A Murakami Tale
They meet when they are twelve, students in the same school. They are quiet, lonely, and enjoy being together. Hajime walks Shimamoto home every afternoon after school. They listen to music, drink tea and talk to one another. They are too young to realize what is happening to them.
These are the central characters in Haruki Mukami’s beautiful novel, South of the Border, West of the Sun. In time, they part ways as Hajime moves to another town to attend high school and later college. While they lose touch with one another, neither can forget their times together. The feel of her hand has never left me.

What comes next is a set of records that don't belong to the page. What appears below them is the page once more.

-- ==== Sys2Proof/WellFormed.lean ====
section
/-! DEFINITION. What a legal command word looks like, said of its three fields and apart from the
decoder (R48 to R51), and the check on commands. -/

namespace Sys2Proof

/-- The three fields of format CMD (R48): OPCODE [7:0], DATA [15:8], RSVD [31:16]. -/
structure CmdFields where
  opcode : Byte
  data   : Byte
  rsvd   : BitVec 16
  deriving DecidableEq, Repr

/-- "RSVD … must be 0x0000 for every opcode" (R51). -/
def CmdFields.rsvdClear (f : CmdFields) : Bool := f.rsvd == 0

/-- DATA is the message byte for UPDATE and "must be 0 for every other opcode" (R48, R50). -/
def CmdFields.dataAllowed (f : CmdFields) : Bool := f.opcode == 0x02 || f.data == 0

/-- "0x05..0xFF (reserved)" (R49). -/
def CmdFields.opcodeDefined (f : CmdFields) : Bool := f.opcode.toNat < 5

/-- The three checks together: the fields of the legal words that R52 lists. -/
def CmdFields.wellFormed (f : CmdFields) : Bool :=
  f.rsvdClear && f.dataAllowed && f.opcodeDefined

/-- The check on a command. UPDATE's operand is a `u8` by its type (R50), and the other four have no
operand, so no term of `Instr` is ill-formed; what can be ill-formed is a word's fields (above) and a
line of assembler text (`SourceLine.wellFormed`, R55). -/
def Instr.wellFormed : Instr → Bool
  | .nop => true
  | .init => true
  | .update _ => true
  | .finalize => true
  | .abort => true

end Sys2Proof
end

Hajime marries a woman he happens to meet on the street, they have two children and he goes to work for her father who loans him money to open a nightclub. It becomes popular and with the profits he opens another. They have a home in a posh suburb of Tokyo, two cars, and a life that an observer would call idyllic.

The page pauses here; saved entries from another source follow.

-- ==== Sys2Proof/Machine/Streamer.lean ====
section
/-! DEFINITION. The padding-and-blocking streamer (spec/40_streamer.md): the padding blocks of R63, R65
to R67, and the meanings of UPDATE (R62) and FINALIZE (R63). -/

namespace Sys2Proof.Machine

/-- BUF as FINALIZE leaves it with n = FILL: 0x80 at n, zeros after it, and for n ≤ 55 the length field
at 56..63 (R63, R65 to R67). -/
def padFinal (n : Nat) (len : Dword) (buf : Vector Byte 64) : Vector Byte 64 :=
  let padded := writeBytes buf n (0x80 :: List.replicate (63 - n) 0x00)
  if n ≤ 55 then writeBytes padded 56 (be64Bytes len) else padded

/-- BUF as the PAD_MORE follow-up leaves it: the all-padding block of R67 and R88. -/
def padSecond (len : Dword) (buf : Vector Byte 64) : Vector Byte 64 :=
  writeBytes (writeBytes buf 0 (List.replicate 56 0x00)) 56 (be64Bytes len)

/-- UPDATE in STREAMING: append `b` (R62). -/
def appendByte (b : Byte) (s : State) : Result :=
  atFill s fun n => .next { s with
    buf := s.buf.setIfInBounds n b
    fill := s.fill + 1
    byteCount := s.byteCount + 1
    job := if s.fill + 1 = 64 then .data else s.job }

/-- FINALIZE in STREAMING: write the padding and hand the block to the ENGINE (R63). -/
def padMessage (s : State) : Result :=
  atFill s fun n => .next { s with
    buf := padFinal n (lengthField s.byteCount) s.buf
    job := if n ≤ 55 then .padLast else .padMore
    fill := 0 }

/-- UPDATE (R62). -/
def execUpdate (b : Byte) (s : State) : Result :=
  whenReady s <|
    if s.phase = .streaming then appendByte b s
    else .next (raiseError .sequenceError s)

/-- FINALIZE (R63). -/
def execFinalize (s : State) : Result :=
  whenReady s <|
    if s.phase = .streaming then padMessage s
    else .next (raiseError .sequenceError s)

end Sys2Proof.Machine
end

But Hajime knows something is missing. Yes, he has a family, a job and two lovely children. But what then is missing? One night Shimamoto comes into his bar. She had read about it in a magazine. She will tell him nothing about her life. They talk and it is, of course, like old times. But she returns only intermittently and there are long periods when they don’t see each other. Hajime confesses to her one night:
Something’s lacking. In me and my life. And that part is always hungry, always thirsting. Neither my wife, nor my children can fill that gap. In the whole world there’s only one person who can do that.
Time passes until one night they drive to Hajime’s cabin, where Shimamoto wants to scatter in a nearby river the ashes of her only child, who died a day after being born. They end up spending the night together, finally consummating their love. In the morning, Hajime discovers she has left. It was the last time they were together.
No matter where I go, I still end up me. What’s missing never changes. The scenery may change, but I’m still the same old incomplete person. The same missing elements torture me with a hunger that I can never satisfy.
Hajime knows the void will never go away, that he has to get used to it. No one is going to “weave dreams for me.” He knows he must now try to weave them other others.
The novel ends in this unfulfilled way. But it is life, Hajime’s life and the incomplete lives of others too. The hidden truths of Murakami’s tale are many. This is one. Here are three others:
After a certain length of time has passed, things harden up. Like cement hardening in a bucket.
But I didn’t understand then. That I could hurt somebody so badly she would never recover. That a person can, just by living, damage another human being beyond repair.
But you don’t know how empty it feels not to be able to create anything.